With full coverage there was no difference in landing between susceptible and resistant mosquito strains across all comparisons, with a landing protection of 57.6% (95% CI 50.3–63.8) and 69.7% (95% CI 61.9–75.9) for resistant and susceptible mosquito strains respectively (Fig 4A). Treated clothing gave significant landing protection when compared to the control clothing for both resistant and susceptible strains (p<0.0001).

Fig 4.

Protection (%) against (a) landing, full coverage treated (FCT) material, (b) landing, partial coverage treated (PCT) material and (c) biting, partial coverage treated (PCT) material with permethrin resistant (R) and susceptible (S) mosquito strains. Clothing protection was evaluated through comparison with the bare arm control and untreated control material. Whiskers correspond to 95% confidence intervals.
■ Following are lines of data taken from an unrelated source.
/-- Daleel, the mailbox and power (R374 to R380). -/
structure Daleel where
  bootcause : Word := 0           -- L
  stage     : Nat := 0            -- boot stage that runs next, the boot ROM's check of stage 1 first; 4 when boot is complete
  mbarg     : Word := 0
  mblen     : BitVec 16 := 0
  mberr     : BitVec 8 := 0
  mbstat    : BitVec 2 := 0
  mbop      : BitVec 8 := 0
  mbbuf     : Sparse Byte := []
  mbdirty   : Bool := false       -- the input of the request that runs has changed (R377)
  retireList : Sparse (BitVec 4) := []
  partselL  : BitVec 3 := 0       -- `partsel` as the boot stages load it
  digests   : List (List Byte) := []   -- SHA-256 of the stages that have verified, stage 1 first (R376)
  routineKey : List Byte := []    -- the routine-signing public key (R170, R374)
  norFails  : Bool := false       -- MODEL: an input: the next write of SPI NOR fails (R377)
  pwrcap    : BitVec 12 := 0      -- L
  pwrnow    : BitVec 12 := 0
  powered   : Bool := true
  dies      : Vector DieState 4 := Vector.replicate 4 .up
  deriving DecidableEq, Repr

/-- A data error that a check of Table 26.1 is about to find, or an access that stops a routine. MODEL: an input. -/
inductive DataError
  | memory (pa : Nat)                        -- uncorrectable, in a line of memory or an 8-byte word of a scratchpad
  | vat (line : Nat)                         -- uncorrectable, in the vat entry of a line (R206)
  | strip (core : Fin 1024) (u : Upset)      -- parity of a lane or of the multiplier array (R131)
  | acc (n : Fin 4096) (word : Nat) (twice : Bool)   -- parity of an accumulator word at its next read (R132)
  | engine (e : Fin 64)                      -- in the memories of a press engine, or an access of its routine outside them (R169)
  | register (n : Fin 4096) (w : BadWord)    -- uncorrectable, in a register file
  | l1 (core : Fin 1024) (line : Nat)        -- in what an L1 holds of a line
  | rdc (die : Fin 4) (line : Nat)           -- in the copy of a line in an RDC
  | tag (die : Fin 4)                        -- in a tag store, a sharer vector or a slice's control state (R380)
  | coreTlb (core : Fin 1024) (k : Nat)      -- in entry k of a core TLB
  | dieTlb (die : Fin 4) (ctx : BitVec 12) (va : VAddr)   -- in the entry of a last-level TLB that maps an address
  | viq (n : Fin 4096) (k : Nat)             -- in entry k of a VIQ
  | queue (q : Fin 64) (seq : Nat)           -- in an entry of a command queue that has been fetched
  | stream (n : Fin 4096) (r : SReg)         -- in the buffer of a stream register
  | daleel                                   -- in Daleel's memories
  | nor                                      -- the next write of SPI NOR fails (R377)
  deriving DecidableEq, Repr

/-- What acts next. MODEL: a device operation or event, a store of a routine into its press engine's memories (R169), the completion of
the oldest posted write at the host, a data error, the strand that runs, or whether the vector side keeps up with the scalar side. -/
inductive Turn
  | event (i : Instr)
  | routineStore (e : Fin 64) (loc : Nat) (data : List Byte)
  | landed
  | error (e : DataError)
  | focus (n : Fin 4096)
  | pace (lag : Bool)
  deriving DecidableEq, Repr

/-- A vine update that a moving page holds, or a slice (R146, R149, R186): PEND := 0 and SVCSEQ, a copied page given up, or a count;
and a doorbell that waits for a walk (R178). -/
inductive VineDue
  | posted (seq : Nat)
  | copied (old : Nat)
  | count (up : Bool) (page : Nat)
  | doorbell
  deriving DecidableEq, Repr

/-- The machine. The focused strand, whose turn it is, stands in `st`; every other strand that differs from a strand at
reset stands in `others` by its device strand number (R13). -/
structure State where
  cur       : Fin 4096            -- MODEL: the focused strand's device strand number
  st        : Strand
  others    : Sparse Strand
  cores     : Sparse Core         -- by device core number; default `{}`
  mem       : List Host.Cell      -- the content of every location at its home (R211), by physical address
  poison    : List Nat            -- poisoned 4-byte words, rising (R206, R371)
  watches   : List (Nat × Nat)    -- WATCH registrations: line or word, strand (Table 12.4)
  cycle     : Word
  lp        : LaunchProc
  ev        : Events
  lines     : Lines
  pages     : PageUnit
  regions   : Sparse Region
  links     : Links
  press     : Press
  daleel    : Daleel
  waitRel   : List (Fin 4 × BitVec 12 × List Word)   -- release records that wait (R155): die, context, record
  waitSvc   : List (BitVec 12 × BitVec 32 × List Word)   -- service records that wait (R146): context, handle, record
  parkedAt  : List (BitVec 12 × Nat)   -- MODEL: vines that have parked (R367): context, handle
  broken    : List (BitVec 12 × Nat)   -- those of them that a wide host store has made invalid (R367): context, handle
  vineDue   : List (BitVec 12 × BitVec 32 × VineDue)   -- held vine updates: context, handle
  cows      : List (BitVec 12 × BitVec 32)   -- vines in PARKED-COW whose unpark is out (R149): context, handle
  pinned    : List (BitVec 12 × Nat)   -- MODEL: pages whose PINS is not 0: context, address
  pinsDue   : List (BitVec 12 × Nat)   -- MODEL: pages whose PINS a step brings up to date at its end (R184): context, address
  lag       : Bool                -- MODEL: the vector side does not run by itself
  agenda    : List Turn           -- MODEL: the turns to come
  freeCount : Nat                 -- MODEL: counts free values drawn (log 6)
  deriving DecidableEq, Repr

/-- Why the machine stops: for no reason. Every instruction, operation and event of the spec has an effect in every state (log 58),
so nothing raises a fault. -/
inductive Fault
  deriving DecidableEq, Repr

/-- Why an instruction has no meaning in the model. -/
inductive Refusal
  /-- The instruction of this mnemonic has no meaning yet. Raised by its arm of `exec` alone. Safe: nothing runs. -/
  | notModelled (mnemonic : String)
  deriving DecidableEq, Repr

/-- The machine right after a module cold reset: every field with a reset value holds it (R8), and every field the spec
gives none holds the value the log names (logs 2 to 4). -/
def State.reset : State where
  cur := 0
  st := {}
  others := []
  cores := []
  mem := []
  poison := []
  watches := []
  cycle := 0
  lp := {}
  ev := {}
  lines := {}
  pages := {}
  regions := []
  links := {}
  press := {}
  daleel := { pwrcap := 2200, dies := Vector.replicate 4 .inReset }
  waitRel := []
  waitSvc := []
  parkedAt := []
  broken := []
  vineDue := []
  cows := []
  pinned := []
  pinsDue := []
  lag := false
  agenda := []
  freeCount := 0

end Sys2Proof.Machine
end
For partial coverage, protection against landing on the uncovered portion of the arm was greatest when the arm was partially covered with untreated control clothing with 29.4% protection (95% CI 22.0–36.4) for the resistant strain and 26.7% protection (95% CI 20.7–32.5) for the susceptible strain (Fig 4B). Landing protection on the uncovered portion of the arm decreased for both resistant and susceptible strains when the arm was partially covered with treated clothing, with a negative protection of -18.9% (95% CI -13.6–24.6) and -29.0% (95% CI -21.1–37.3) (Fig 4B).

For the covered portion of the arm, the control sleeve provided 82.6% (95% CI 75.4–87.2) and 85.0% (95% CI 78.2–89.5) protection for resistance and susceptible strains when compared to the bare arm control. Treated clothing provided the greatest landing protection, with 92.3% (95% CI 76.6–97.7) for the resistant strain and 82.8% (95% CI 67.9–80.6) for the susceptible strain (Fig 4B). A significant difference was found between resistant and susceptible strains for landing on the arm only (p<0.0001) (Fig 4B).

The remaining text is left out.